Muchas veces nos encontramos con que ciertas personas mayores dejan de andar. Por desgracia, esto supone una gran fuente de estrés en toda la familia. Tanto para el anciano que deja de caminar, como para los familiares que le invitan a hacerlo. Actualmente, fomentar la actividad física es la mejor manera que tenemos para mantener (o recuperar) la fuerza y el equilibrio, y prevenir así caídas y mantener la independencia. ¿Qué podemos hacer para ayudar a un familiar a caminar?

Podemos encontrarnos con personas totalmente válidas que se pronto caen en inmovilidad, como personas que sufren un deterioro progresivo de su capacidad de moverse.

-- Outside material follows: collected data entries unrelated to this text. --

/-- A macro-instruction writes at most one word, which keeps memory canonical. -/
theorem exec_macro_memWf {i : Instr} (hi : i.isMacroLevel = true) {s t : State} (hm : s.mem.wf = true)
    (h : exec i s = .next t) : t.mem.wf = true := by
  obtain ⟨k, n, u, hu, -, hmem⟩ := exec_macro_frame hi s
  obtain rfl := Host.Outcome.next.inj (h.symm.trans hu)
  rcases hmem with hmem | ⟨p, v, hmem⟩ <;> rw [hmem]
  · exact hm
  · exact Mem.wf_write p v hm

theorem exec_macro_sequencer {i : Instr} (hi : i.isMacroLevel = true) {s t : State} (h : exec i s = .next t) :
    SequencerKept s t := by
  obtain ⟨u, hu, hseq⟩ := exec_macro_sequencerKept hi s
  obtain rfl := Host.Outcome.next.inj (h.symm.trans hu)
  exact hseq

theorem exec_macro_coherent {i : Instr} (hi : i.isMacroLevel = true) {s t : State} (hs : s.Coherent)
    (h : exec i s = .next t) : t.Coherent :=
  hs.of_sequencerKept (exec_macro_sequencer hi h) (exec_macro_memWf hi hs.memory h)

/-- Settles O34: subcycles and the closed meanings keep coherence, and every step is made of them. -/
theorem stepKeepsCoherence : Obligations.StepKeepsCoherence := fun _ _ =>
  step_keeps subcycle_coherent fun hs _ => exec_macro_coherent (decodeMacro_isMacroLevel _) hs

/-! ### The decided store -/

/-- What holds of every reachable state under the decided store: no fault is reachable there. -/
structure State.Decided (s : State) : Prop where
  coherent : s.Coherent
  under : s.UnderDecidedStore
  fault : s.fault = none

/-- The fields staged under the decided store are those of the entry at MPC. -/
theorem State.Decided.staged {s : State} (h : s.Decided) (hp : s.phase ≠ .phase1) :
    s.mir = some (decidedFields s.mpc.toNat) := by
  obtain ⟨f, hm⟩ := Option.ne_none_iff_exists'.1 fun hm => hp (h.coherent.staging.1.2 hm)
  have hf := h.under.staged f hm
  rw [decidedStore_getElem? h.coherent.mpc] at hf
  exact hm.trans hf.symm

/-- What a subcycle does under the decided store, phase by phase. -/
inductive DecidedSubcycle (f : MicroFields) (s : State) : State → Prop
  | stage (phase : s.phase = .phase1) :
      DecidedSubcycle f s { s with mir := some f, phase := .phase2, cycles := s.cycles + 1 }
  | request (phase : s.phase = .phase2) (mir : s.mir = some f) :
      DecidedSubcycle f s { requestEffect f s with phase := .phase3, cycles := s.cycles + 1 }
  | commit (phase : s.phase = .phase3) (mir : s.mir = some f) :
      DecidedSubcycle f s { commitEffect f s with phase := .phase4, cycles := s.cycles + 1 }
  | branch (phase : s.phase = .phase4) (mir : s.mir = some f) :
      DecidedSubcycle f s { s with
        mpc := BitVec.ofNat 8 (nextAddr f s.flagN s.flagZ s.mpc.toNat), mir := none, phase := .phase1,
        cycles := s.cycles + 1 }

theorem State.Decided.subcycle_cases {s t : State} (hs : s.Decided) (h : subcycle s = .next t) :
    DecidedSubcycle (decidedFields s.mpc.toNat) s t := by
  have hmpc : s.mpc.toNat < 79 := hs.coherent.mpc
  obtain ⟨hsh, hnext⟩ := nextAddr_lt_of_wellFormedAt (decidedFields_wellFormedAt hmpc)
  cases hp : s.phase with
  | phase1 =>
    have hw := State.microWord_of_lt hmpc (by rw [hs.under.store, decidedStore_getElem? hmpc])
    obtain rfl := Host.Outcome.next.inj (h.symm.trans (subcycle_phase1 hs.fault hp hw hsh))
    exact .stage hp
  | phase2 =>
    have hm := hs.staged (by simp [hp])
    obtain rfl := Host.Outcome.next.inj (h.symm.trans (subcycle_phase2 hs.fault hp hm))
    exact .request hp hm
  | phase3 =>
    have hm := hs.staged (by simp [hp])
    obtain rfl := Host.Outcome.next.inj (h.symm.trans (subcycle_phase3 hs.fault hp hm hsh))
    exact .commit hp hm
  | phase4 =>
    have hm := hs.staged (by simp [hp])
    obtain rfl := Host.Outcome.next.inj (h.symm.trans (subcycle_phase4 hs.fault hp hm (hnext ..)))
    exact .branch hp hm

/-- The five registers that hold constants (R20, R22). -/
def constantRegs : List Reg := [.zero, .pone, .mone, .amask, .smask]

theorem State.constantsIntact_of_kept {s t : State} (hs : s.constantsIntact = true)
    (h : ∀ r ∈ constantRegs, t.reg r = s.reg r) : t.constantsIntact = true := by
  simp only [constantRegs, List.forall_mem_cons] at h
  obtain ⟨hzero, hpone, hmone, hamask, hsmask, -⟩ := h
  rwa [State.constantsIntact, hzero, hpone, hmone, hamask, hsmask]
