-- ==== Sys2Proof/Machine/DuplicateFilter.lean ====
section
/-! DEFINITION. The duplicate filter and its command SHOULD_EMIT (44_duplicate_filter.md). -/

namespace Sys2Proof.Machine

/-- `ShouldEmit(s, dt)` of R150: the result, and the state after the check and the update. -/
def shouldEmit (stream : Stream) (dt : Dt12) (s : State) : Bool × State :=
  if s.lastSeen stream = some dt then (false, s) else (true, s.setLastSeen stream (some dt))

/-- SHOULD_EMIT (R151). -/
def execShouldEmit (stream : Stream) (dt : Dt12) (s : State) : Host.Outcome State Fault Refusal :=
  match shouldEmit stream dt s with
  | (true, s') => .next (s'.respondOk [0x01])
  | (false, s') => .next (s'.respondOk [0x00])

end Sys2Proof.Machine
end

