-- ==== Sys2Proof/Certificates/Slice0/Obligations.lean ====
section
/-! DEFINITION. What the provers are asked to prove of the model, from the numbered rules of the spec. -/

open Sys2Proof Sys2Proof.Machine Sys2Proof.Safety

/-- What reset leaves: the Last-Seen Table (R28), LastPower, which an OWN_INPUT build does not have and the model holds as none (R31,
R37, log entry 17), and Par, an argument that the model holds in State with the defaults of R5 and R242 (R100; log entry 4, a design
choice). -/
def Obligations.ResetHoldsTheSpecValues : Prop :=
  State.reset.lastSeen .power = none ∧ State.reset.lastSeen .energy = none ∧ State.reset.lastPower = none ∧
    State.reset.par = { tagU32 := 0x06, tagU16 := 0x12, tagAscii := 0x0A, tagOctet := 0x09, hdlcFlag := 0x7E,
                        protoMarker := 0xE6E7000F, dtSuffix := 0xFF800000, tsParse := .digitRuns,
                        scaleConv := .exactTrunc, energyPrefix := .ownInput }

/-- R25, R100, R240: construction refuses a Cfg or a Par that fails a check, and otherwise loads both and leaves the state of R37. -/
def Obligations.ConstructionChecksThenLoads : Prop :=
  ∀ (m : MeterIdentity) (p : Par),
    let passes := m.target ≤ 127 ∧ m.source ≤ 127 ∧
      (∀ b ∈ [m.listLabel, m.meterId, m.meterType], b.length ≤ 255 ∧ ∀ x ∈ b, x.toNat ≤ 0x7F) ∧
      [p.tagU32, p.tagU16, p.tagAscii, p.tagOctet].Nodup
    (passes → ∃ t, construct m p = .next t ∧ t.constructed = true ∧ t.cfg.target.toNat = m.target ∧
      t.cfg.source.toNat = m.source ∧ t.cfg.listLabel = m.listLabel ∧ t.cfg.meterId = m.meterId ∧
      t.cfg.meterType = m.meterType ∧ t.par = p ∧ t.lastSeen .power = none ∧ t.lastSeen .energy = none ∧
      t.lastPower = none) ∧
    (¬ passes → construct m p = .refused .constructionRefused)

/-- R24: the formula of ADDR, in unbounded arithmetic, and so TARGET in bits 15:9, SOURCE in bits 7:1, and bits 8 and 0 set. -/
def Obligations.AddrHoldsTargetAndSource : Prop :=
  ∀ c : Cfg, c.addr.toNat = ((((c.target.toNat <<< 1) ||| 1) <<< 8) ||| ((c.source.toNat <<< 1) ||| 1)) ∧
    c.addr.toNat = (2 * c.target.toNat + 1) * 256 + (2 * c.source.toNat + 1) ∧
    c.addr.extractLsb' 9 7 = c.target ∧ c.addr.extractLsb' 1 7 = c.source ∧
    c.addr.getLsbD 8 = true ∧ c.addr.getLsbD 0 = true

/-- R60, R77: a step runs the command that the bytes on the port decode to, with the port's transaction taken off and its clock draw
on the clock input (R33). -/
def Obligations.StepRunsTheDecodedCommand : Prop :=
  ∀ (s : State) (t : Transaction) (rest : List Transaction) (i : Instr),
    s.constructed = true → s.inbox = t :: rest → decode t.bytes = .ok i →
    i.wellFormed = true ∧ step s = exec i { s with inbox := rest, clock := t.clock }

/-- R234: with no command on the port the block keeps all of its state. -/
def Obligations.IdleStepKeepsTheState : Prop :=
  ∀ s : State, s.constructed = true → s.inbox = [] → step s = .next s

/-- R220, R228: no command stops the block. -/
def Obligations.StepOfAConstructedBlockGoesOn : Prop :=
  ∀ s : State, s.constructed = true → ∃ t, step s = .next t ∧ t.constructed = true

/-- R70, R211: the 246 reserved opcodes, and the step that answers one of them. -/
def Obligations.ReservedOpcodesAreIllegal : Prop :=
  let reserved := fun n : Nat => (0x01 ≤ n ∧ n ≤ 0x0F) ∨ (0x11 ≤ n ∧ n ≤ 0x1F) ∨ (0x21 ≤ n ∧ n ≤ 0x2F) ∨
    (0x32 ≤ n ∧ n ≤ 0x3F) ∨ (0x41 ≤ n ∧ n ≤ 0x4F) ∨ (0x51 ≤ n ∧ n ≤ 0x5F) ∨ (0x61 ≤ n ∧ n ≤ 0x6F) ∨
    (0x72 ≤ n ∧ n ≤ 0xFF)
  (∀ i : Instr, ¬ reserved (opcode i).toNat) ∧
  ((List.range 256).filter fun n => decide (reserved n)).length = 246 ∧
  ∀ (s : State) (t : Transaction) (rest : List Transaction) (op : Byte) (bs : Bytes),
    s.constructed = true → s.inbox = t :: rest → t.bytes = op :: bs → reserved op.toNat →
    step s = .next { s with inbox := rest, clock := t.clock, response := some [0x8F] }

/-- R211: a byte string that the decoder does not accept is answered with 8F, with no other change but the transaction taken off the
port. Among them are the empty command, a command with bytes missing at its end or with bytes too many, and one with a stream operand
outside 0x00 and 0x01. The reserved opcodes have a statement of their own. -/
def Obligations.MalformedCommandsAreIllegal : Prop :=
  ∀ (s : State) (t : Transaction) (rest : List Transaction), s.constructed = true → s.inbox = t :: rest →
    ((∃ e, decode t.bytes = .error e) ∨ t.bytes = [] ∨
      (∃ (i : Instr) (k : Nat), i.wellFormed = true ∧ k < (encode i).length ∧ t.bytes = (encode i).take k) ∨
      (∃ (i : Instr) (x : Bytes), i.wellFormed = true ∧ x ≠ [] ∧ t.bytes = encode i ++ x) ∨
      (∃ (op b : Byte) (r : Bytes), op ∈ [(0x40 : Byte), 0x60, 0x70, 0x71] ∧ b ≠ 0x00 ∧ b ≠ 0x01 ∧ t.bytes = op :: b :: r)) →
    step s = .next { s with inbox := rest, clock := t.clock, response := some [0x8F] }
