/-! ### BUILD_FRAME's answer (R168) -/

theorem buildRaw_ok_iff {cfg : Cfg} {p : Par} {ents : List RawEntry} {dt : Dt12} {f : Bytes} :
    buildRaw cfg p ents dt = .ok f ↔ ∃ snap, interpAll p ents = .ok snap ∧ buildFrame cfg p snap dt = .ok f := by
  unfold buildRaw
  cases interpAll p ents <;> simp

/-- The frame that BUILD_FRAME answers is the one built of its entries. -/
theorem buildRaw_of_answersOk {s t : State} {dt : Dt12} {ents : List RawEntry} {f : Bytes}
    (hexec : exec (.buildFrame dt ents) s = .next t) (hok : answersOk t (be 2 f.length ++ f)) :
    buildRaw s.cfg s.par ents dt = .ok f := by
  rw [exec, execBuildFrame] at hexec
  cases hexec
  obtain ⟨b, hbuild, hnext⟩ | ⟨c, -, hnext⟩ := State.finish_cases s ((buildRaw s.cfg s.par ents dt).map blob) <;>
    rw [hnext] at hok <;> obtain ⟨hstatus, hpayload⟩ := answersOk_respond.mp hok
  · obtain ⟨frame, hraw, rfl⟩ := map_ok hbuild
    rwa [blob_eq_iff.mp hpayload.symm]
  · cases hstatus

/-! ### The obligations -/

/-- Settles O24: byte by byte, the engine's eight shifts are eight bit-serial steps. -/
theorem crcEngineIsBitSerial : Obligations.CrcEngineIsBitSerial :=
  crcReg_eq_serial

/-- Settles O25: the appended bytes are the register's complement. -/
theorem crcResidueIsFixed : Obligations.CrcResidueIsFixed :=
  crcReg_append_crc16_eq

/-- Settles O41: the header CRC absorbs the address before offset 8. -/
theorem frameCrcIgnoresTheAddress : Obligations.FrameCrcIgnoresTheAddress := by
  intro s t u cfg dt ents f g hexec hok hexec' hok'
  obtain ⟨snap, hinterp, hbuild⟩ := buildRaw_ok_iff.mp (buildRaw_of_answersOk hexec hok)
  obtain ⟨snap', hinterp', hbuild'⟩ := buildRaw_ok_iff.mp (buildRaw_of_answersOk hexec' hok')
  obtain rfl : snap = snap' := Except.ok.inj (hinterp.symm.trans hinterp')
  exact buildFrame_drop_congr_cfg hbuild hbuild'

end Sys2Proof.Proofs
end

section
/-! The family of 43_datetime.md: what the two pack commands answer, which times pack to one datetime, and the default parser. -/

namespace Sys2Proof.Proofs

open Machine Safety

/-! ### The bytes of a packed datetime (R130, R131, R132, R133) -/

/-- R131: each component is a value that its field of R130 holds. -/
def Fits (c : Components) : Prop :=
  c.year ≤ 65535 ∧ c.month ≤ 255 ∧ c.day ≤ 255 ∧ c.weekday ≤ 255 ∧ c.hour ≤ 255 ∧ c.minute ≤ 255 ∧ c.second ≤ 255

theorem inRange_iff {c : Components} : inRange c = true ↔ Fits c := by
  simp only [inRange, Fits, Bool.and_eq_true, decide_eq_true_eq, and_assoc]

/-- The bytes of R130 that neither policy rounds: dt[0:6). -/
def dateBytes (c : Components) : Bytes :=
  [BitVec.ofNat 8 (c.year / 256), BitVec.ofNat 8 (c.year % 256), BitVec.ofNat 8 c.month, BitVec.ofNat 8 c.day,
    BitVec.ofNat 8 c.weekday, BitVec.ofNat 8 c.hour]

theorem be_one (v : Nat) : be 1 v = [BitVec.ofNat 8 v] := by
  simp [be]

theorem be_two (v : Nat) : be 2 v = [BitVec.ofNat 8 (v / 256), BitVec.ofNat 8 (v % 256)] := by
  have hlow : BitVec.ofNat 8 v = BitVec.ofNat 8 (v % 256) := BitVec.eq_of_toNat_eq (by simp)
  rw [be, be_one, Nat.pow_one, hlow]

theorem dtFields_eq (suffix : BitVec 32) (c : Components) :
    dtFields suffix c = dateBytes c ++ [BitVec.ofNat 8 c.minute, BitVec.ofNat 8 c.second] ++ be 4 suffix.toNat := by
  simp only [dtFields, be_one, be_two, dateBytes, List.cons_append, List.nil_append]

Inmovilidad o Ancianos que dejan de caminar

Los ancianos que dejan de caminar, o la inmovilidad, es un síndrome que deteriora enormemente la calidad de vida de las personas mayores. Por desgracia, es bastante frecuente. Se estima que un 20% de los ancianos dejan de caminar en países en vías de desarrollo.

La inmovilidad puede deberse a numerosas causas, muchas de ellas tratables. Además, no siempre sigue un mismo patrón. Podemos encontrarnos con personas totalmente válidas que se pronto caen en inmovilidad, como personas mayores que sufren un deterioro progresivo de su capacidad de caminar.

¿Por qué una persona mayor deja de andar?

Si tuviéramos que clasificar las formas de presentación de la inmovilidad, podríamos resumirlo en:

  • Inmovilidad abrupta: Cuando hablamos de inmovilidad abrupta, nos referimos a personas que estando en condiciones de movilidad total, de pronto pasan a estar en situación de inmovilidad. Esto es muy común en pacientes con ictus o traumatismos incapacitares.
  • Inmovilidad progresiva: La inmovilidad progresiva es aquella que va avanzando de manera lenta. Puede partir de una movilidad total, o de una movilidad parcial (por alguna enfermedad crónica). Este tipo de inmovilidad es característica de enfermedades como la artrosis, Parkinson, Demencia de Cuerpos de Lewis, Alzheimer, insuficiencia cardíaca, insuficiencia respiratoria, etc.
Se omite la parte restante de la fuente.